Breakfast was the normal disaster. Everyone already had a seat and was deep into conversation with their friends. Great... just great. I adjusted my heavy book bag as I stood around looking for an opening. None... as usual. Hey... maybe I can sit next to Harry if he doesn't have a mob around him as usual. I dodged my way around people as I made it to where he sat and managed to squeeze in between Parvati and Ginny.

"Hey Neville." Ginny beamed with her usual radiant glow.

"Hi Ginny." I tried not to stammer while talking to her.

She's so out of my league... I barely managed to restrain a groan of dejection.

"Hey look over there, its Fleur's sister…" Ron said with a mouthful of hash almost falling out of his mouth.

And Ron has more friends then me… I stabbed my fork into a glass plate of bacon as she came over towards the redhead. The clear plate jumped up angrily at my fork's assault and began flinging bacon all over the place.

"Ah!" I heard Ginny scream as a piece of bacon hid her right in the forehead.

"Why me? Why do things like this always happen to me?" I groaned to myself as I pulled out my wand to perform a freezing charm.

The plate dodged my spells and began rampaging where Harry and Hermione's breakfasts were. How embarrassing! I kept trying to freeze the angry plate but ended up covering everything else in a layer of ice. Fleur's sister, Gabrielle, was tentatively moving towards the mad plate in order to stop it but Harry was there before her. The silvery white hair of the vella girl hit the light so beautifully. How could anyone be so beau…

"Neville!" I heard Ginny scream.

In a second later I realized why. Harry had gotten a hold of the glass plate with one hand and I had just accidentally sent a freezing charm right at it. Wait… glass, and a freezing charm? Oh shit! The spell hit the plate and shattered into a thousand shards and pieces. Soon a mix of blood and glass was painted across the table. Harry however was holding onto his bloodied hand, his teeth gritted. Way to go Neville, I thought to myself angrily. The beautiful veela grabbed his bloody hand and started to remove some of the shards that had found a home is his hand.

"Gabrielle, be carefully… they'll scratch your hands…" Harry said with his face slightly contorted with pain.

"It iz okay. I heel easily." Gabrielle ignored him as she took the pink ribbon from her hair and wrapped it around Harry's hand.

"Thank you." Harry smiled at her.

The veela girl just beamed back. Why is it that whenever I get hurt there isn't a girl to help me out? Heroes get all of the benefits. I held back a sigh.

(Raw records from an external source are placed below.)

theorem State.tileRows_keeps {s0 : State} (fe : Nat) (g : FGrain) (wfmt k kEnd : Nat) (encs : List (Nat × Nat × Nat)) : ∀ (rest_ : List Nat) (y0 : Nat) {s : State}, Keeps s0 s →
    Keeps s0 (State.tileRows fe g wfmt k kEnd encs rest_ y0 s).2.2 := by
  intro rest_
  induction rest_ with
  | nil =>
    intro y0 s hK
    unfold State.tileRows
    with_reducible repeat' first
      | assumption | intro _ | apply State.wblkCount_keeps | apply State.sluice_keeps | apply State.weightVals_keeps
      | dsimp only | split | (refine Keeps.snd (by assumption) ?_) | (refine Keeps.snd2 (by assumption) ?_)
  | cons a r ih =>
    intro y0 s hK
    unfold State.tileRows
    with_reducible repeat' first
      | assumption | apply ih | intro _ | apply State.wblkCount_keeps | apply State.sluice_keeps | apply State.weightVals_keeps
      | dsimp only | split | (refine Keeps.snd (by assumption) ?_) | (refine Keeps.snd2 (by assumption) ?_)

theorem State.actRows_keeps {s0 : State} (g : FGrain) (down : Bool) (width : Nat) {s : State} (hK : Keeps s0 s) :
    Keeps s0 (State.actRows g down width s).2 := by
  unfold State.actRows
  with_reducible repeat' first
    | assumption | intro _ | apply State.cstReadAll_keeps | apply State.outFail_keeps | dsimp only | split

theorem State.runAgain_keeps {s0 : State} (g : FGrain) (st : Strip) (fe : Nat) (r : Role) {s : State} (hK : Keeps s0 s) :
    Keeps s0 (State.runAgain g st fe r s) := by
  unfold State.runAgain
  with_reducible repeat' first
    | assumption | intro _ | apply State.modFe_keeps | (fail_if_no_progress apply Keeps.set_nextGrain) | dsimp only | split

theorem State.sampleStrip_keeps {s0 : State} (f : Nat) (g : FGrain) (o : Op) (st : Strip) {s : State} (hK : Keeps s0 s) :
    Keeps s0 (State.sampleStrip f g o st s) := by
  unfold State.sampleStrip
  with_reducible repeat' first
    | assumption | intro _ | apply Keeps.ite | apply State.tickFree_keeps | apply State.cntBar_keeps
    | apply State.modFgrain_keeps | apply State.runAgain_keeps | (fail_if_no_progress apply Keeps.set_dups) | dsimp only | split

theorem State.noteTag_keeps {s0 : State} (f : Nat) (g : FGrain) (blocks : List Nat) {s : State} (hK : Keeps s0 s) :
    Keeps s0 (State.noteTag f g blocks s) := by
  unfold State.noteTag
  with_reducible repeat' first
    | assumption | intro _ | apply State.modFgrain_keeps | dsimp only | split

theorem State.beginStrip_keeps {s0 : State} (f : Nat) (g : FGrain) (st : Strip) (blocks : List Nat) {s : State} (hK : Keeps s0 s) :
    Keeps s0 (State.beginStrip f g st blocks s) := by
  unfold State.beginStrip
  with_reducible repeat' first
    | assumption | intro _ | apply Keeps.ite | apply State.noteTag_keeps | apply State.sampleStrip_keeps | dsimp only | split

theorem State.runTile_keeps {s0 : State} (fe : Nat) (t : Tile) {s : State} (hK : Keeps s0 s) :
    Keeps s0 (State.runTile fe t s) := by
  unfold State.runTile
  with_reducible repeat' first
    | assumption | intro _ | apply State.modFe_keeps | dsimp only | split

theorem State.startTile_keeps {s0 : State} (fe : Nat) (g : FGrain) {s : State} (hK : Keeps s0 s) :
    Keeps s0 (State.startTile fe g s) := by
  unfold State.startTile
  with_reducible repeat' first
    | assumption | intro _ | apply State.modFgrain_keeps | apply State.beginStrip_keeps | apply State.actRows_keeps
    | apply State.runTile_keeps | apply State.tileRows_keeps | apply State.modFe_keeps | dsimp only | split
    | (refine Keeps.snd (by assumption) ?_) | (refine Keeps.snd2 (by assumption) ?_)

theorem State.stopGrains_keeps {s0 : State} (fe : Nat) {s : State} (hK : Keeps s0 s) :
    Keeps s0 (State.stopGrains fe s) := by
  unfold State.stopGrains
  with_reducible repeat' first
    | assumption | intro _ | apply Keeps.forAll | apply State.endFgrain_keeps | dsimp only | split

theorem execTileStart_keeps {s0 : State} (fe : BitVec 4) {s : State} (hK : Keeps s0 s) :
    Answers (Keeps s0) (execTileStart fe s) := by
  unfold execTileStart
  with_reducible repeat' first
    | assumption | intro _ | apply Answers.next | apply Answers.ite | apply Keeps.forAll | apply State.stopGrains_keeps
    | apply State.fetchAhead_keeps | apply State.markReady_keeps | apply State.countWaits_keeps | apply State.startBanks_keeps
    | apply State.startTile_keeps | dsimp only | split

theorem execStagingFillDone_keeps {s0 : State} (fe : BitVec 4) (plot : PlotNo) (block : BitVec 4) {s : State} (hK : Keeps s0 s) :
    Answers (Keeps s0) (execStagingFillDone fe plot block s) := by
  unfold execStagingFillDone
  with_reducible repeat' first
    | assumption | intro _ | apply Answers.next | apply Keeps.forAll | apply State.sendSnoop_keeps | apply State.fillDone_keeps
    | apply State.settle_keeps | apply State.markReady_keeps | apply State.modFgrain_keeps | apply State.cntStw_keeps
    | dsimp only | split | (refine Keeps.snd (by assumption) ?_)

/-! Machine/Engines.lean. -/

theorem State.fenceRec_keeps {s0 : State} (unit cause : Nat) (fenced : Bool) {s : State} (hK : Keeps s0 s) :
    Keeps s0 (State.fenceRec unit cause fenced s) := by
  unfold State.fenceRec
  with_reducible repeat' first
    | assumption | intro _ | apply Keeps.ite | apply State.logRec_keeps | apply State.fmHealth_keeps | dsimp only | split

theorem State.releaseStrip_keeps {s0 : State} (f id : Nat) (o : Op) (st : Strip) (l : List OutBlk) {s : State} (hK : Keeps s0 s) :
    Keeps s0 (State.releaseStrip f id o st l s) := by
  unfold State.releaseStrip
  with_reducible repeat' first
    | assumption | intro _ | apply Keeps.ite | apply State.modXjob_keeps | apply State.endFgrain_keeps
    | apply State.cstFresh_keeps | apply State.modFgrain_keeps | dsimp only | split

theorem State.modDup_keeps {s0 : State} (i : Nat) (f : Dup → Dup) {s : State} (hK : Keeps s0 s) :
    Keeps s0 (State.modDup i f s) := by
  unfold State.modDup
  with_reducible repeat' first
    | assumption | intro _ | (fail_if_no_progress apply Keeps.set_dups) | dsimp only | split

theorem State.dropDup_keeps {s0 : State} (i : Nat) {s : State} (hK : Keeps s0 s) :
    Keeps s0 (State.dropDup i s) := by
  unfold State.dropDup
  with_reducible repeat' first
    | assumption | intro _ | (fail_if_no_progress apply Keeps.set_dups) | dsimp only | split

theorem State.dupRelease_keeps {s0 : State} (d : Dup) (o : Op) {s : State} (hK : Keeps s0 s) :
    Keeps s0 (State.dupRelease d o s) := by
  unfold State.dupRelease
  with_reducible repeat' first
    | assumption | intro _ | apply State.dropDup_keeps | apply State.modFgrain_keeps | apply State.releaseStrip_keeps
    | dsimp only | split

theorem State.settleDup_keeps {s0 : State} (fence : Nat → Nat → State → State) (d : Dup) (out3 : Option (List OutBlk)) {s : State} (hf : ∀ a b t, Keeps s0 t → Keeps s0 (fence a b t)) (hK : Keeps s0 s) :
    Keeps s0 (State.settleDup fence d out3 s) := by
  unfold State.settleDup
  with_reducible repeat' first
    | assumption | intro _ | apply Keeps.ite | apply State.dropDup_keeps | apply State.cntBar_keeps | apply State.failOp_keeps
    | apply State.logRec_keeps | apply hf | dsimp only | split

theorem State.thirdRun_keeps {s0 : State} (fence : Nat → Nat → State → State) (d : Dup) {s : State} (hf : ∀ a b t, Keeps s0 t → Keeps s0 (fence a b t)) (hK : Keeps s0 s) :
    Keeps s0 (State.thirdRun fence d s) := by
  unfold State.thirdRun
  with_reducible repeat' first
    | assumption | intro _ | apply State.modDup_keeps | apply State.runAgain_keeps | apply State.settleDup_keeps | apply hf
    | dsimp only | split

theorem State.requeue_keeps {s0 : State} (g : FGrain) {s : State} (hK : Keeps s0 s) :
    Keeps s0 (State.requeue g s) := by
  unfold State.requeue
  with_reducible repeat' first
    | assumption | intro _ | apply Keeps.ite | apply Keeps.forAll | apply State.returnBank_keeps | apply State.failOp_keeps
    | apply State.modFe_keeps | (fail_if_no_progress apply Keeps.set_dups) | dsimp only | split

theorem State.lostChecker_keeps {s0 : State} (i : Nat) {s : State} (hK : Keeps s0 s) :
    Keeps s0 (State.lostChecker i s) := by
  unfold State.lostChecker
  with_reducible repeat' first
    | assumption | intro _ | apply State.modDup_keeps | apply State.runAgain_keeps | apply State.cntBar_keeps
    | apply State.dupRelease_keeps | apply State.dropDup_keeps | dsimp only | split

theorem State.fenceN_keeps {s0 : State} : ∀ (rest_ : Nat) (y0 : Nat) (y1 : Nat) (y2 : Bool) {s : State}, Keeps s0 s →
    Keeps s0 (State.fenceN rest_ y0 y1 y2 s) := by
  intro rest_
  induction rest_ with
  | zero =>
    intro y0 y1 y2 s hK
    unfold State.fenceN
    with_reducible repeat' first
      | assumption | intro _ | apply Keeps.forAll | apply State.setFe_keeps | apply State.farDrop_keeps
      | apply State.fenceRec_keeps | apply State.requeue_keeps | apply State.lostChecker_keeps | apply State.thirdRun_keeps
      | apply State.settle_keeps | dsimp only | split
  | succ n ih =>
    intro y0 y1 y2 s hK
    unfold State.fenceN
    with_reducible repeat' first
      | assumption | apply ih | intro _ | apply Keeps.forAll | apply State.setFe_keeps | apply State.farDrop_keeps
      | apply State.fenceRec_keeps | apply State.requeue_keeps | apply State.lostChecker_keeps | apply State.thirdRun_keeps
      | apply State.settle_keeps | dsimp only | split

theorem State.fenceFe_keeps {s0 : State} (f cause : Nat) (cmd : Bool) {s : State} (hK : Keeps s0 s) :
    Keeps s0 (State.fenceFe f cause cmd s) := by
  unfold State.fenceFe
  with_reducible repeat' first
    | assumption | intro _ | apply State.fenceN_keeps | dsimp only | split

theorem State.fenceDup_keeps {s0 : State} (f cause : Nat) {s : State} (hK : Keeps s0 s) :
    Keeps s0 (State.fenceDup f cause s) := by
  unfold State.fenceDup
  with_reducible repeat' first
    | assumption | intro _ | apply State.fenceFe_keeps | dsimp only | split

theorem State.dupStep_keeps {s0 : State} (i : Nat) {s : State} (hK : Keeps s0 s) :
    Keeps s0 (State.dupStep i s) := by
  unfold State.dupStep
  with_reducible repeat' first
    | assumption | intro _ | apply Keeps.ite | apply State.cntBar_keeps | apply State.dupRelease_keeps
    | apply State.thirdRun_keeps | apply State.fenceDup_keeps | dsimp only | split

theorem State.stripEnd_keeps {s0 : State} (f : Nat) (g : FGrain) (o : Op) (st : Strip) (a0 a1 : List (List W32)) {s : State} (hK : Keeps s0 s) :
    Keeps s0 (State.stripEnd f g o st a0 a1 s) := by
  unfold State.stripEnd
  with_reducible repeat' first
    | assumption | intro _ | apply State.countCnts_keeps | apply State.modFgrain_keeps | apply State.releaseStrip_keeps
    | apply State.modDup_keeps | apply State.dupStep_keeps | apply State.endFgrain_keeps | apply State.settleDup_keeps
    | apply State.fenceDup_keeps | dsimp only | split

"I'm sorry." I apologized, my face completely red in embarrassment.

"It's okay Neville, It's not your fault." Harry said just before they all got up to go to class.

I quickly darted after them, not wanting to run into any of the Slytherins. They'd definitely laugh at me for that whole fiasco. Down the stairs we went towards the dungeons. Double potions… why couldn't it be double herbology?

"So why are you here Gabrielle?" Hermione asked the blond-haired girl.

"I got sent hear… me muzzer thought eet would be good for me." Gabrielle smiled casually.

"That's wonderful." Ron said, unable to completely hide his complete joy.

"Well, I must not bee late." The veela said cheerily before running off in the other direction.

The door swung open ahead of us to Snape's smelly, old dungeon. The crooked-nosed terror grimaced at the sight of his students. Seamus and Dean came up from behind us and joined the walking group.

"He really needs to get laid sometime, doesn't he…" Seamus whispered in his heavy Irish accent.

Everyone could barely contain themselves as they filed past the Professor and into the cold dungeon. Ron looked like he would die of suffocation because he wouldn't let himself laugh.

"As you all can see… there is one table and two caldrons per group. Mr. Filch is looking for the other half right now, and whoever took them will be serving detention with me for the remainder of the year! You will find the seats that you were assigned. Take out your books." Snape's voice projected through the entire room.

Slowly everyone looked around for their name written in glowing words on the tables. Unfortunately I had to share a table with Crabbe. The ugly Slytherin grinned mischievously at me. This is not going to be good! I looked around to see who everyone else had been stuck with. Hermione was with Goyle, Ron was paired with Seamus, and Harry was stuck with Malfoy. Okay… I guess I could have gotten worse.

"Each group will be working together to make a Growth potion. If you do it right… which I suspect only a prized few will…" Snape looked pridefully at Malfoy. "Then you won't be failed with everyone that didn't get their potion right. When you are done, you will drink some of the other person's potion to see if it works. You all have thirty minutes. Start… now."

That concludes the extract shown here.